(RECORDS FOR THE TASK)

-- ==== Sys2Proof/Machine/Assembler.lean ====
section
/-! DEFINITION. The assembly language of the source (`30_encoding.md` section 6, R96 to R102): lines of text to
statements, statements at addresses to instructions. A fact about the assembler, not about the hart. Text is a list of
characters. What the spec does not fix of the text (white space, what a name may hold) is entry 19. -/

namespace Sys2Proof.Machine

/-- The second names of the registers (`10_state.md` R23; those without an example are the spec's G1, UNVERIFIED,
entry 18). -/
def registerNames : List (List Char × RegIdx) :=
  [("zero".toList, 0), ("ra".toList, 1), ("sp".toList, 2), ("gp".toList, 3), ("tp".toList, 4), ("t0".toList, 5),
   ("t1".toList, 6), ("t2".toList, 7), ("s0".toList, 8), ("fp".toList, 8), ("s1".toList, 9), ("a0".toList, 10),
   ("a1".toList, 11), ("a2".toList, 12), ("a3".toList, 13), ("a4".toList, 14), ("a5".toList, 15), ("a6".toList, 16),
   ("a7".toList, 17), ("s2".toList, 18), ("s3".toList, 19), ("s4".toList, 20), ("s5".toList, 21), ("s6".toList, 22),
   ("s7".toList, 23), ("s8".toList, 24), ("s9".toList, 25), ("s10".toList, 26), ("s11".toList, 27), ("t3".toList, 28),
   ("t4".toList, 29), ("t5".toList, 30), ("t6".toList, 31)]

/-- What a mnemonic of the assembler names: a row of the opcode table or one of the three pseudo-instructions (R102). -/
inductive AsmOp where
  | row (m : Mnemonic)
  | j
  | li
  | call
  deriving DecidableEq, Repr

/-- The mnemonics in lower case (R89, R96, R102). -/
def mnemonicNames : List (List Char × AsmOp) :=
  [("lb".toList, .row .lb), ("lh".toList, .row .lh), ("lw".toList, .row .lw), ("lbu".toList, .row .lbu),
   ("lhu".toList, .row .lhu), ("addi".toList, .row .addi), ("slli".toList, .row .slli), ("slti".toList, .row .slti),
   ("sltiu".toList, .row .sltiu), ("xori".toList, .row .xori), ("srli".toList, .row .srli), ("srai".toList, .row .srai),
   ("ori".toList, .row .ori), ("andi".toList, .row .andi), ("auipc".toList, .row .auipc), ("sb".toList, .row .sb),
   ("sh".toList, .row .sh), ("sw".toList, .row .sw), ("add".toList, .row .add), ("sub".toList, .row .sub),
   ("sll".toList, .row .sll), ("slt".toList, .row .slt), ("sltu".toList, .row .sltu), ("xor".toList, .row .xor),
   ("srl".toList, .row .srl), ("sra".toList, .row .sra), ("or".toList, .row .or), ("and".toList, .row .and),
   ("lui".toList, .row .lui), ("beq".toList, .row .beq), ("bne".toList, .row .bne), ("blt".toList, .row .blt),
   ("bge".toList, .row .bge), ("bltu".toList, .row .bltu), ("bgeu".toList, .row .bgeu), ("jalr".toList, .row .jalr),
   ("jal".toList, .row .jal), ("j".toList, .j), ("li".toList, .li), ("call".toList, .call)]

/-- An operand: a register, a number, a base and displacement `imm(rs1)`, or a label (R97 to R100). -/
inductive AsmOperand where
  | reg (i : RegIdx)
  | num (v : Int)
  | based (off : Int) (base : RegIdx)
  | label (name : List Char)
  deriving DecidableEq, Repr

/-- A line: a label before the instruction, and an instruction (R96). That either, or both, may be absent is the model's:
DESIGN CHOICE, unsafe for claims about text; entry 24. -/
structure AsmLine where
  label : Option (List Char)
  instr : Option (AsmOp × List AsmOperand)
  deriving DecidableEq, Repr

/-! ### Text -/

/-- A blank of a line of text. DESIGN CHOICE, unsafe for claims about text; entry 19. -/
def isBlank (c : Char) : Bool := c == ' ' || c == '\t'

/-- The text without blanks at either end. -/
def trimBlanks (t : List Char) : List Char := ((t.dropWhile isBlank).reverse.dropWhile isBlank).reverse

/-- The value of a digit, decimal or hexadecimal, of a lower-case text. -/
def digitValue (c : Char) : Option Nat :=
  if '0' ≤ c ∧ c ≤ '9' then some (c.toNat - '0'.toNat)
  else if 'a' ≤ c ∧ c ≤ 'f' then some (c.toNat - 'a'.toNat + 10)
  else none

/-- The number that a text of digits writes in a base, on top of what stood before. -/
def digitsValue (base : Nat) : Nat → List Char → Option Nat
  | acc, [] => some acc
  | acc, c :: t =>
    match digitValue c with
    | some d => if d < base then digitsValue base (acc * base + d) t else none
    | none => none

/-- An unsigned number, hexadecimal after `0x` (R98). -/
def parseNat (t : List Char) : Option Nat :=
  match t with
  | [] => none
  | '0' :: 'x' :: [] => none
  | '0' :: 'x' :: d :: ds => digitsValue 16 0 (d :: ds)
  | d :: ds => digitsValue 10 0 (d :: ds)

/-- A number with an optional minus sign (R98). -/
def parseInt (t : List Char) : Option Int :=
  match t with
  | '-' :: d => (parseNat d).map fun n => -(n : Int)
  | d => (parseNat d).map fun n => (n : Int)

/-- A register, `x0` to `x31` or a second name (R100). -/
def parseRegister (t : List Char) : Option RegIdx :=
  match registerNames.lookup t with
  | some i => some i
  | none =>
    match t with
    | 'x' :: d :: ds =>
      if d == '0' && !ds.isEmpty then none
      else
        match digitsValue 10 0 (d :: ds) with
        | some n => if n < 32 then some (BitVec.ofNat 5 n) else none
        | none => none
    | _ => none

/-- `imm(rs1)`: a displacement and a base in parentheses (R97, R100). -/
def parseBased (t : List Char) : Option (Int × RegIdx) :=
  let off := trimBlanks (t.takeWhile (· != '('))
  match (t.dropWhile (· != '(')) with
  | '(' :: rest =>
    match rest.reverse with
    | ')' :: inner =>
      match parseInt off, parseRegister (trimBlanks inner.reverse) with
      | some v, some i => some (v, i)
      | _, _ => none
    | _ => none
  | _ => none

/-- An operand of a statement, its text in lower case; what is none of the other forms is a label (R97 to R100). -/
def parseOperand (t : List Char) : Option AsmOperand :=
  match t with
  | [] => none
  | _ =>
    match parseRegister t with
    | some i => some (.reg i)
    | none =>
      match parseInt t with
      | some v => some (.num v)
      | none =>
        match parseBased t with
        | some (v, i) => some (.based v i)
        | none => some (.label t)

/-- Every operand, or none if one cannot be read. -/
def parseOperands : List (List Char) → Option (List AsmOperand)
  | [] => some []
  | t :: ts =>
    match parseOperand (trimBlanks t), parseOperands ts with
    | some o, some os => some (o :: os)
    | _, _ => none

/-- The instruction of a line: a mnemonic, then operands separated by commas (R96). -/
def parseInstr (t : List Char) : Option (AsmOp × List AsmOperand) :=
  let rest := trimBlanks (t.dropWhile fun c => !isBlank c)
  match mnemonicNames.lookup (t.takeWhile fun c => !isBlank c) with
  | none => none
  | some op =>
    match (if rest.isEmpty then some [] else parseOperands (rest.splitOn ',')) with
    | some os => some (op, os)
    | none => none

/-- A line of text: case is not significant, `#` starts a comment, a name and a colon stand before the instruction
(R96). A line that holds only a label, only a comment, or nothing is accepted too, which R96 does not say: DESIGN CHOICE,
unsafe for claims about text; entry 24. -/
def parseLine (line : List Char) : Option AsmLine :=
  let text := trimBlanks ((line.takeWhile (· != '#')).map Char.toLower)
  let before := trimBlanks (text.takeWhile (· != ':'))
  let hasLabel := text.contains ':'
  let body := if hasLabel then trimBlanks ((text.dropWhile (· != ':')).drop 1) else text
  if hasLabel && before.isEmpty then none
  else
    let label := if hasLabel then some before else none
    if body.isEmpty then some ⟨label, none⟩
    else
      match parseInstr body with
      | some i => some ⟨label, some i⟩
      | none => none

/-! ### Operands to fields -/

/-- A 12-bit immediate: a value in -2048 to 2047 or a 12-bit pattern up to 4095, the field `v[11:0]` (R98). -/
def asmImm12 (v : Int) : Option (BitVec 12) :=
  if -2048 ≤ v ∧ v ≤ 4095 then some (BitVec.ofInt 12 v) else none

/-- A shift amount, 0 to 31 (R98). -/
def asmUimm (v : Int) : Option (BitVec 5) := if 0 ≤ v ∧ v ≤ 31 then some (BitVec.ofInt 5 v) else none

/-- The 20-bit field of a U-type operand, 0 to 0xFFFFF (R98). -/
def asmUpimm (v : Int) : Option (BitVec 20) := if 0 ≤ v ∧ v ≤ 0xFFFFF then some (BitVec.ofInt 20 v) else none

/-- The constant of `li`: any 32-bit pattern (R202), written signed or unsigned. DESIGN CHOICE, unsafe for claims about
text; entry 19. -/
def asmConst (v : Int) : Option Word :=
  if -2147483648 ≤ v ∧ v ≤ 4294967295 then some (BitVec.ofInt 32 v) else none

/-- The address of a label in the list of those defined. -/
def labelAddress (labels : List (List Char × Word)) (name : List Char) : Option Word := labels.lookup name

/-- The byte difference a branch or jump operand stands for: a label minus the instruction's own address, or a number
of bytes as it is (R99). The difference is taken modulo 2^32: DESIGN CHOICE, unsafe for claims about text; entry 19. -/
def asmOffset (labels : List (List Char × Word)) (pc : Word) : AsmOperand → Option Int
  | .label name => (labelAddress labels name).map fun a => (a - pc).toInt
  | .num v => some v
  | .reg _ => none
  | .based _ _ => none

/-- A branch offset: even and in -4096 to 4094, else an assembler error (R83, R99). -/
def asmBranchOffset (labels : List (List Char × Word)) (pc : Word) (o : AsmOperand) : Option (BitVec 13) :=
  match asmOffset labels pc o with
  | some v => if v % 2 = 0 ∧ -4096 ≤ v ∧ v ≤ 4094 then some (BitVec.ofInt 13 v) else none
  | none => none

/-- A `jal` offset: even and in -1048576 to 1048574, else an assembler error (R85, R99). -/
def asmJalOffset (labels : List (List Char × Word)) (pc : Word) (o : AsmOperand) : Option (BitVec 21) :=
  match asmOffset labels pc o with
  | some v => if v % 2 = 0 ∧ -1048576 ≤ v ∧ v ≤ 1048574 then some (BitVec.ofInt 21 v) else none
  | none => none

/-! ### Statements to instructions -/

/-- `op rd, rs1, rs2` (R97). -/
def asmReg3 (mk : RegIdx → RegIdx → RegIdx → Instr) : List AsmOperand → Option (List Instr)
  | [.reg rd, .reg rs1, .reg rs2] => some [mk rd rs1 rs2]
  | _ => none

/-- `op rd, rs1, imm` (R97). -/
def asmReg2Imm (mk : RegIdx → RegIdx → BitVec 12 → Instr) : List AsmOperand → Option (List Instr)
  | [.reg rd, .reg rs1, .num v] => (asmImm12 v).map fun m => [mk rd rs1 m]
  | _ => none

/-- `op rd, rs1, uimm` (R97). -/
def asmShift (mk : RegIdx → RegIdx → BitVec 5 → Instr) : List AsmOperand → Option (List Instr)
  | [.reg rd, .reg rs1, .num v] => (asmUimm v).map fun m => [mk rd rs1 m]
  | _ => none

/-- `op rd, imm(rs1)` of a load (R97). -/
def asmLoad (mk : RegIdx → RegIdx → BitVec 12 → Instr) : List AsmOperand → Option (List Instr)
  | [.reg rd, .based v rs1] => (asmImm12 v).map fun m => [mk rd rs1 m]
  | _ => none

/-- `op rs2, imm(rs1)` of a store: the data register comes first (R97). -/
def asmStore (mk : RegIdx → RegIdx → BitVec 12 → Instr) : List AsmOperand → Option (List Instr)
  | [.reg rs2, .based v rs1] => (asmImm12 v).map fun m => [mk rs1 rs2 m]
  | _ => none

/-- `op rd, upimm` (R97). -/
def asmUpper (mk : RegIdx → BitVec 20 → Instr) : List AsmOperand → Option (List Instr)
  | [.reg rd, .num v] => (asmUpimm v).map fun m => [mk rd m]
  | _ => none

/-- `op rs1, rs2, label` (R97, R99). -/
def asmBranch (labels : List (List Char × Word)) (pc : Word) (mk : RegIdx → RegIdx → BitVec 13 → Instr) :
    List AsmOperand → Option (List Instr)
  | [.reg rs1, .reg rs2, o] => (asmBranchOffset labels pc o).map fun m => [mk rs1 rs2 m]
  | _ => none

/-- `jal rd, label` (R97, R99). -/
def asmJal (labels : List (List Char × Word)) (pc : Word) : List AsmOperand → Option (List Instr)
  | [.reg rd, o] => (asmJalOffset labels pc o).map fun m => [.jal rd m]
  | _ => none

/-- `j label` (R201). -/
def asmJ (labels : List (List Char × Word)) (pc : Word) : List AsmOperand → Option (List Instr)
  | [o] => (asmJalOffset labels pc o).map expandJ
  | _ => none

/-- `li rd, C` (R202). -/
def asmLi : List AsmOperand → Option (List Instr)
  | [.reg rd, .num v] => (asmConst v).map (expandLi rd)
  | _ => none

/-- `call label`: the distance is taken modulo 2^32 from the `auipc` (R203, R205). -/
def asmCall (labels : List (List Char × Word)) (pc : Word) : List AsmOperand → Option (List Instr)
  | [.label name] => (labelAddress labels name).map fun a => expandCall (a - pc)
  | _ => none

/-- The instructions a statement at `pc` stands for, or an assembler error (R97, R102). -/
def assembleInstr (labels : List (List Char × Word)) (pc : Word) (op : AsmOp) (os : List AsmOperand) :
    Option (List Instr) :=
  match op with
  | .row .lb => asmLoad .lb os
  | .row .lh => asmLoad .lh os
  | .row .lw => asmLoad .lw os
  | .row .lbu => asmLoad .lbu os
  | .row .lhu => asmLoad .lhu os
  | .row .addi => asmReg2Imm .addi os
  | .row .slli => asmShift .slli os
  | .row .slti => asmReg2Imm .slti os
  | .row .sltiu => asmReg2Imm .sltiu os
  | .row .xori => asmReg2Imm .xori os
  | .row .srli => asmShift .srli os
  | .row .srai => asmShift .srai os
  | .row .ori => asmReg2Imm .ori os
  | .row .andi => asmReg2Imm .andi os
  | .row .auipc => asmUpper .auipc os
  | .row .sb => asmStore .sb os
  | .row .sh => asmStore .sh os
  | .row .sw => asmStore .sw os
  | .row .add => asmReg3 .add os
  | .row .sub => asmReg3 .sub os
  | .row .sll => asmReg3 .sll os
  | .row .slt => asmReg3 .slt os
  | .row .sltu => asmReg3 .sltu os
  | .row .xor => asmReg3 .xor os
  | .row .srl => asmReg3 .srl os
  | .row .sra => asmReg3 .sra os
  | .row .or => asmReg3 .or os
  | .row .and => asmReg3 .and os
  | .row .lui => asmUpper .lui os
  | .row .beq => asmBranch labels pc .beq os
  | .row .bne => asmBranch labels pc .bne os
  | .row .blt => asmBranch labels pc .blt os
  | .row .bge => asmBranch labels pc .bge os
  | .row .bltu => asmBranch labels pc .bltu os
  | .row .bgeu => asmBranch labels pc .bgeu os
  | .row .jalr => asmReg2Imm .jalr os
  | .row .jal => asmJal labels pc os
  | .j => asmJ labels pc os
  | .li => asmLi os
  | .call => asmCall labels pc os

/-- The bytes a statement occupies: 8 for the two pseudo-instructions that expand to two, else 4 (R70, R205). -/
def asmSize : AsmOp → Word
  | .row _ => 4#32
  | .j => 4#32
  | .li => 8#32
  | .call => 8#32

/-- The labels of a program whose first instruction stands at `pc` (R96, R205). A label on a line of its own stands for
the address of the next instruction, or of the end of the program: DESIGN CHOICE, unsafe for claims about text; entry
24. -/
def labelsFrom : Word → List AsmLine → List (List Char × Word)
  | _, [] => []
  | pc, l :: ls =>
    let here := match l.label with
      | some n => [(n, pc)]
      | none => []
    let next := match l.instr with
      | some (op, _) => pc + asmSize op
      | none => pc
    here ++ labelsFrom next ls

/-- The instructions of the lines from `pc` on, the labels being known. -/
def assembleFrom (labels : List (List Char × Word)) : Word → List AsmLine → Option (List Instr)
  | _, [] => some []
  | pc, l :: ls =>
    match l.instr with
    | none => assembleFrom labels pc ls
    | some (op, os) =>
      match assembleInstr labels pc op os, assembleFrom labels (pc + asmSize op) ls with
      | some is, some rest => some (is ++ rest)
      | _, _ => none

/-- A program of lines that stands at `pc`, as instructions. -/
def assemble (pc : Word) (ls : List AsmLine) : Option (List Instr) := assembleFrom (labelsFrom pc ls) pc ls

/-- Every line read, or none if one cannot be. -/
def parseLines : List (List Char) → Option (List AsmLine)
  | [] => some []
  | t :: ts =>
    match parseLine t, parseLines ts with
    | some l, some ls => some (l :: ls)
    | _, _ => none

/-- A program text that stands at `pc`, as the words of its instructions (R96 to R102). -/
def assembleText (pc : Word) (lines : List (List Char)) : Option (List Word) :=
  match parseLines lines with
  | some ls => (assemble pc ls).map fun is => is.map encode
  | none => none

end Sys2Proof.Machine
end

(End RECORDS FOR THE TASK)

● TASK GOAL
From the data above, pick out each line containing "bytes" and copy it.

● TASK OUTPUT
of bytes as it is (R99). The difference is taken modulo 2^32: DESIGN CHOICE, unsafe for claims about text; entry 19. -/
/-- The bytes a statement occupies: 8 for the two pseudo-instructions that expand to two, else 4 (R70, R205). -/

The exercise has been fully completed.